Ехали молча. Верх «Мерседеса» был поднят, стекла задраены, воздух в салон поступал только через вентиляционные отверстия кондиционера, и Лес почудилось, что она заточена в передвижную темницу на колесах. Нет, это не темница, а убежище. Прежде она всегда думала, что развод делает человека свободным… Ей даже виделась такая картинка: вольная женщина подставляет лицо веющему навстречу вольному ветру, развевающему ее волосы… Но сейчас ей больше всего хотелось спрятаться – под шляпой, под темными очками, внутри наглухо задраенной машины. Может быть, Эндрю и празднует свободу, но она ощущала себя обнаженной и выставленной напоказ. Словно каждый мог видеть изъяны, спрятать которые ей стоило таких мучений, – вроде маленьких синеватых прожилок на бедрах или еле заметных следов растяжения, оставшихся на ее животе после двух беременностей.

Ни Роб, ни Триша тоже, казалось, были не расположены разговаривать, хотя Лес часто ощущала на своем лице их изучающие взгляды. Дома они прошли прямо в гостиную, войдя через раскрытые французские окна в патио. Лес сняла шляпу и темные очки и положила их рядом с сумочкой на стул возле бара.

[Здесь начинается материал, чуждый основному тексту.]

/-- TRIATER_FLIT_RECEIVED: pause bits, or one more failed try. The seventeenth, which is the sixteenth
failed retry in a row, takes the port out of service. -/
def execTriaterFlitReceived (port : Nat) (ok : Bool) (pause : BitVec 4) (s : State) :
    Host.Outcome State Fault Refusal :=
  match s.port port with
  | none => .next s
  | some p =>
    if !p.inService then .next s
    else if ok then .next (s.setPort port (p.returned pause))
    else
      let s := s.setPort port { p with retries := p.retries + 1 }
      if p.retries < 16 then .next s
      else .next { s with inputs := .triaterPortOutOfService port :: s.inputs }

/-- TRIATER_PORT_OUT_OF_SERVICE: after 16 failed retries in a row. Every collective forms again (R348). -/
def execTriaterPortOutOfService (port : Nat) (s : State) : Host.Outcome State Fault Refusal :=
  match s.port port with
  | some p =>
    if p.inService && decide (16 < p.retries) then
      let s := s.setPort port { p with inService := false }
      .next { s with inputs := (s.collectives.map fun c => .collectiveReform c.1) ++ s.inputs }
    else .next s
  | none => .next s

/-! ## The collective engine (R347 to R349) -/

/-- Bytes of an element: FP32, BF16, n64. -/
def collBytes (type : Nat) : Nat := if type == 0 then 4 else if type == 1 then 2 else 8

/-- The number of an element in units of 2^-149. -/
def collUnits : FloatVal → Int
  | .fin neg m e =>
    let v : Int := m * 2 ^ (e + 149).toNat
    if neg then -v else v
  | _ => 0

/-- The sum of one element over the members, exact and rounded once (R347). -/
def collSum (type : Nat) (xs : List Nat) : Nat :=
  if type == 2 then sumNat xs % 2 ^ 64
  else
    let f : Fmt := if type == 0 then .f32 else .bf16
    let ns := xs.map f.read
    let pos := ns.any fun n => n == .inf false
    let neg := ns.any fun n => n == .inf true
    if (ns.any FloatVal.isNan) || (pos && neg) then f.nan
    else if pos || neg then f.infCode neg
    else
      let v := sumNat' ns
      if v == 0 then 0 else f.rne (.fin (decide (v < 0)) v.natAbs (-149))
where
  sumNat' (ns : List FloatVal) : Int := ns.foldl (fun a n => a + collUnits n) 0

/-- Elements of a contribution. -/
def collElems (type count : Nat) (bs : List Byte) : List Nat :=
  (List.range count).map fun i => leNat ((bs.drop (collBytes type * i)).take (collBytes type))

/-- What a member receives: the sum, its part of the sum, every contribution, or that of rank 0. -/
def collResult (op type count rank : Nat) (all : List (List Byte)) : List Byte :=
  let sums := (List.range count).map fun i =>
    collSum type (all.map fun b => (collElems type count b).getD i 0)
  let enc (l : List Nat) : List Byte := l.flatMap fun v => toLE v (collBytes type)
  match op with
  | 0 => enc sums
  | 1 =>
    let k := ceilDiv count all.length
    enc ((sums.drop (k * rank)).take k)
  | 2 => all.flatten
  | _ => all.headD []

/-- Read a virtual range of a context at home. -/
def State.ctxReadAll (s : State) (ctx va n : Nat) : Option (List Byte) :=
  (cutPages va (List.replicate n 0)).foldl (fun acc p => acc.bind fun bs =>
    if p.2.isEmpty then some bs else (s.ctxRead ctx p.1 p.2.length).map (bs ++ ·)) (some [])

/-- Write a virtual range of a context at home. -/
def State.ctxWriteAll (s : State) (ctx va : Nat) (bs : List Byte) : State :=
  (cutPages va bs).foldl (fun s p => if p.2.isEmpty then s else s.ctxWrite ctx p.1 p.2) s

/-- A collective fails: COLL_STAT takes the code, and the context receives event 0x01 of class 0
(R348). -/
def State.collFails (s : State) (part ctx : Nat) (code : BitVec 8) : State :=
  (s.modPart part fun p => { p with collStat := code }).pushEvent part
    { src := collectiveSrc, gts := s.gts, ctx := ctx, type := 0x01 }

/-- Layout of a collective descriptor (R347). -/
def collOk (n : Nat) : Bool :=
  bits n 223 16 == 0 && bits n 7 4 ≤ 2 && bits n 3 0 ≤ 3 && decide (1 ≤ bits n 255 224) &&
    decide (bits n 255 224 ≤ 2 ^ 30) && bits n 511 448 % 16 == 0

/-- Start a collective: its group and its contribution are taken now (R281, R349). -/
def State.startCollective (s : State) (part ctx n : Nat) : State :=
  match (s.part part).bind fun p => tget p.groups (bits n 15 8) with
  | none => s.collFails part ctx 1
  | some g =>
    let count := bits n 255 224
    match s.ctxReadAll ctx (bits n 319 256) (count * collBytes (bits n 7 4)) with
    | none => s.collFails part ctx 1
    | some mine =>
      if (g.members.any fun m => decide (m ≥ 6144)) || (!s.linkUp && decide (g.members.length > 1)) then
        s.collFails part ctx 2
      else
        let (id, s) := s.fresh
        let c : Collective :=
          { id := id, part := part, ctx := ctx, desc := BitVec.ofNat 512 n, members := g.members,
            rank := g.rank, mine := mine, acked := 0 }
        { s with collectives := tput s.collectives id c }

В воздухе повисло тяжелое молчание. Лес чувствовала, что дети ждут, когда она заговорит, однако, не говоря ни слова, зашла за стойку. Спиртное стало для нее чем-то наподобие костыля, ложной опорой, которая помогает справиться с неприятными положениями. То, что Лес прибегает к нему, только доказывает, насколько она слаба. И все же, сознавая это, она тем не менее налила себе полный стакан.

– Я понимаю, что вы спрашиваете себя: что это такое важное, из-за чего вам пришлось приехать домой на уик-энд, – начала она.

– Лес, мы уже знаем о разводе, – спокойно сказала Триша. – Па позвонил нам.

Это заявление прозвучало как удар под дых, после которого невозможно дышать. От неожиданности Лес выронила стакан, и у нее даже не было сил поднять его и поставить на стойку.

– Эндрю звонил вам? – спросила она ошеломленно.

Но шок тут же сменился взрывом негодования.

– Свинья! Он мог бы сообщить мне, что разговаривал с вами. Я тут все эти дни испытываю адские муки, обдумывая, что вам сказать, а он…

Вся ее тщательно возведенная оборонительная линия разом рухнула. Ничего не видя перед собой, она вышла из-за стойки к Трише, развалившейся на стуле, и неловко стоящему Робу.

– Он позвонил нам через день после твоего звонка, – объяснила Триша.

– Он говорил с вами о разводе по телефону? Как он мог поступить так холодно и бесчувственно? – ей хотелось зарыдать от такой нечуткости Эндрю.